We propose retaining the original image for improved classification performance. To this end, instead of cropping to the ROI, we applied a special case of mask, for which we coined the term “alpha mask”. In computer graphics, alpha refers to the level of opacity or transparency of an image, with 0% alpha being completely transparent, and 100% alpha being completely opaque. An alpha mask is a grayscale image M where each pixel value corresponds to the alpha, ranging from 0 to 1. The mask is applied with the following operation:

I^{'} = I ⊙ M

(1)

where

I

is the original skin image, and ⊙ is an operator for the element-by-element matrix multiplication. We arbitrarily set all pixel values in the alpha mask to 0.5, except for those belonging to the ROI, which we set to 1. In this way, we dimmed the image brightness in all places except for the ROI, effectively highlighting the area to be classified, but still retaining contextual information (Figure 3C). In this work, we refer to this scheme as “Alpha Mask” (AM).

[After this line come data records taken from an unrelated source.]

/-! ### Tokens (95 sections 2.2, 2.3, 4) -/

theorem test_setup_S1 : onNext (exec (.setup 5 [0x00, 0x09, 0, 0, 0, 0, 0]) s1)
    (fun t => stalled .malformedRequest t && t.ep0.rxLen == 7 && t.ctl.setup == s1.ctl.setup) = true := by decide
theorem test_setup_S3 : onNext (exec (.setup 5 (List.replicate 65 0)) s1) (fun t => t.fault == some .hostContract) = true := by decide
theorem test_setupUndeclaredEp : onNext (exec (.setupUndeclaredEp 1 5 []) s1) (fun t => t.fault == some .hostContract) = true := by decide
/-- P1: the status stage of SET_ADDRESS 5. -/
theorem test_inEp0_setAddress : onNext (exec (.inEp0 0 true)
    { s0 with sess := ⟨0, 5, 0, false⟩, ep0 := ep0Ok 0, ctl := ⟨none, 0x05, .empty, .statusIn⟩ })
    (fun t => t.sess.addr == 5 && t.ep0.tx == ⟨.nak, .data1⟩ && t.ep0.rx == ⟨.ack, .data1⟩ && t.ctl.stage == .idle &&
      t.out == [.response (.data .data1 [])]) = true := by decide
/-- P6 line 2: the rest of the configuration descriptor is loaded, and the toggle flips. -/
theorem test_inEp0_cursor : onNext (exec (.inEp0 5 true)
    { s1 with ep0 := ep0Ok 0, ctl := ⟨none, 0x06, ⟨.cfg, 64, 3⟩, .dataIn⟩ })
    (fun t => t.ep0.txLen == 3 && t.ep0.tx == ⟨.ack, .data0⟩ && t.ctl.cur == ⟨.cfg, 67, 0⟩ &&
      t.memReadN .ep0tx 0 3 == [0x40, 0x00, 0x00] && t.ctl.stage == .dataIn) = true := by decide
theorem test_inEp1_N6 : onNext (exec (.inEp1 5 true) s1) (fun t => t == { s1 with out := [.response .nak] }) = true := by decide
/-- N-8: the state after the 101st tick. -/
def armed : State := { s1 with
  ep2 := { s1.ep2 with tx := ⟨.ack, .data0⟩, txLen := 3 }, tx := { s1.tx with busy := true },
  mem := { s1.mem with ep2tx := [(0, 0x61), (1, 0x62), (2, 0x63)] } }
theorem test_inEp2_N8 : onNext (exec (.inEp2 5 true) armed)
    (fun t => t.ep2.tx == ⟨.nak, .data1⟩ && t.ep2.txLen == 0 && !t.tx.busy && t.out == [.response (.data .data0 [0x61, 0x62, 0x63])]) = true := by decide
theorem test_inEp2_N8_lost : onNext (exec (.inEp2 5 false) armed)
    (fun t => t == { armed with out := [.response (.data .data0 [0x61, 0x62, 0x63])] }) = true := by decide
theorem test_inUndeclaredEp_N3 : onNext (exec (.inUndeclaredEp 3 5 true) s1) (fun t => t.fault == some .hostContract) = true := by decide
theorem test_inUndeclaredEp_N2 : onNext (exec (.inUndeclaredEp 3 6 true) s1) (fun t => t == { s1 with out := [.response .none] }) = true := by decide
/-- S1 in the data stage of SET_LINE_CODING (P2 line 1). -/
def lineData : State := { s1 with ep0 := ep0Ok 0, ctl := ⟨none, 0x20, .empty, .dataOut⟩ }
theorem test_outEp0_P2 : onNext (exec (.outEp0 5 .data1 [0x40, 0x42, 0x0F, 0x00, 0x02, 0x01, 0x07]) lineData)
    (fun t => t.lc.bytes == [0x00, 0xE1, 0x00, 0x00, 0x02, 0x01, 0x07] && t.ctl.stage == .statusIn && t.ep0.rxLen == 7) = true := by decide
/-- R106: "A baud of exactly 999999 is stored unchanged". -/
theorem test_outEp0_baudLimit : onNext (exec (.outEp0 5 .data1 [0x3F, 0x42, 0x0F, 0x00, 0x00, 0x00, 0x08]) lineData)
    (fun t => t.lc.bytes == [0x3F, 0x42, 0x0F, 0x00, 0x00, 0x00, 0x08]) = true := by decide
theorem test_outEp2_P3 : onNext (exec (.outEp2 5 .data0 [0x41, 0x42, 0x43]) s1)
    (fun t => t.rx == ⟨3, 0⟩ && t.ep2.rx == ⟨.nak, .data1⟩ && t.ep2.rxLen == 3 && t.memReadN .ep2rx 0 3 == [0x41, 0x42, 0x43]) = true := by decide
theorem test_outEp2_N7 : onNext (exec (.outEp2 5 .data1 [0x41]) s1)
    (fun t => t.rx == ⟨0, 0⟩ && t.ep2.rx == ⟨.ack, .data0⟩ && t.ep2.rxLen == 1 && t.memRead .ep2rx 0 == 0x41) = true := by decide
theorem test_outUndeclaredEp_N4 : onNext (exec (.outUndeclaredEp 1 5 .data0 [0x41]) s1) (fun t => t.fault == some .hostContract) = true := by decide

/-! ### Bus events, power, main loop -/

theorem test_busReset_Z : onNext (exec .busReset { armed with rx := ⟨2, 1⟩ })
    (fun t => t.sess == ⟨0, 0, 0, false⟩ && t.ep2 == s0.ep2 && !t.tx.busy && t.rx == ⟨0, 0⟩ && t.ctl == s0.ctl && t.mem == armed.mem) = true := by decide
theorem test_busReset_drainWait : refuses (exec .busReset (s1In .drainWait .bus .none)) .notEnabled = true := by decide
theorem test_busSuspend : onNext (exec .busSuspend s1)
    (fun t => t.pwr.state == .drainWait && t.pwr.origin == .bus && t.sess.suspended && t.out == [.powerDown]) = true := by decide
theorem test_resume : onNext (exec .resume (s1In .halt .bus .all)) (fun t => t.pwr.state == .run && t.pwr.wakeArm == .none && t.ep0 == s1.ep0) = true := by decide
theorem test_rxd0Low_ignored : onNext (exec .rxd0Low (s1In .drainWait .bus .none)) (fun t => t.pwr.state == .drainWait) = true := by decide
theorem test_rxd1Low_P7 : onNext (exec .rxd1Low (s1In .halt .feature .all))
    (fun t => t.pwr.state == .run && t.ep0 == ep0Ok 0 && t.ctl.stage == .statusIn) = true := by decide
theorem test_poll_busy : onNext (exec (.poll true) (s1In .drainWait .bus .none)) (fun t => t.pwr.state == .drainWait) = true := by decide
theorem test_poll_idle : onNext (exec (.poll false) (s1In .drainWait .bus .none)) (fun t => t.pwr.state == .halt && t.pwr.wakeArm == .all) = true := by decide
/-- P3 line 5: the last byte of three. -/
theorem test_tick_rx : onNext (exec .tick { s1 with
    rx := ⟨1, 2⟩, ep2 := { s1.ep2 with rx := ⟨.nak, .data1⟩ }, mem := { s1.mem with ep2rx := [(0, 0x41), (1, 0x42), (2, 0x43)] } })
    (fun t => t.out == [.byteReceived 0x43] && t.rx == ⟨0, 3⟩ && t.ep2.rx == ⟨.ack, .data1⟩) = true := by decide
/-- Tick 101 of a batch of two bytes at the ring's physical end: one byte goes out (R115). -/
theorem test_tick_tx : onNext (exec .tick { s1 with
    tx := ⟨1, 63, 2, false, 100⟩, mem := { s1.mem with ring := [(0, 0xB0), (63, 0xAF)] } })
    (fun t => t.tx == ⟨1, 0, 1, true, 0⟩ && t.ep2.tx == ⟨.ack, .data0⟩ && t.ep2.txLen == 1 && t.memReadN .ep2tx 0 1 == [0xAF]) = true := by decide
/-- R114's example. -/
theorem test_enq : onNext (exec (.enq 0x5A) { s1 with tx := ⟨63, 10, 53, false, 0⟩ })
    (fun t => t.tx == ⟨0, 10, 54, false, 0⟩ && t.memRead .ring 63 == 0x5A) = true := by decide
theorem test_enq_overflow : onNext (exec (.enq 0x5A) { s1 with tx := ⟨10, 10, 64, false, 0⟩ }) (fun t => t.fault == some .txOverflow) = true := by decide
theorem test_emptyQuery_P4 : onNext (exec .emptyQuery armed) (fun t => t.out == [.emptyResult true]) = true := by decide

In addition to retaining contextual information by operating on the entire original image, one might observe that the allergens of the last row in patch area 1, are adjacent to the allergens of the first row in patch area 2 (Figure 1). However, since each area corresponds to a different image, this contextual information is lost. To address this issue, we expanded each image under examination to incorporate pixels from its adjacent area. For images corresponding to patch area 1, we cropped 75 pixels from the corresponding patch area 2 and concatenated them at the bottom of the image. For images corresponding to patch area 2, we cropped 75 pixels from area 1 instead, and concatenated them at the top of the image. We named this scheme “Contextually Enhanced Alpha Mask” (CEAM). Figure 3D depicts the results obtained using this pre-processing scheme.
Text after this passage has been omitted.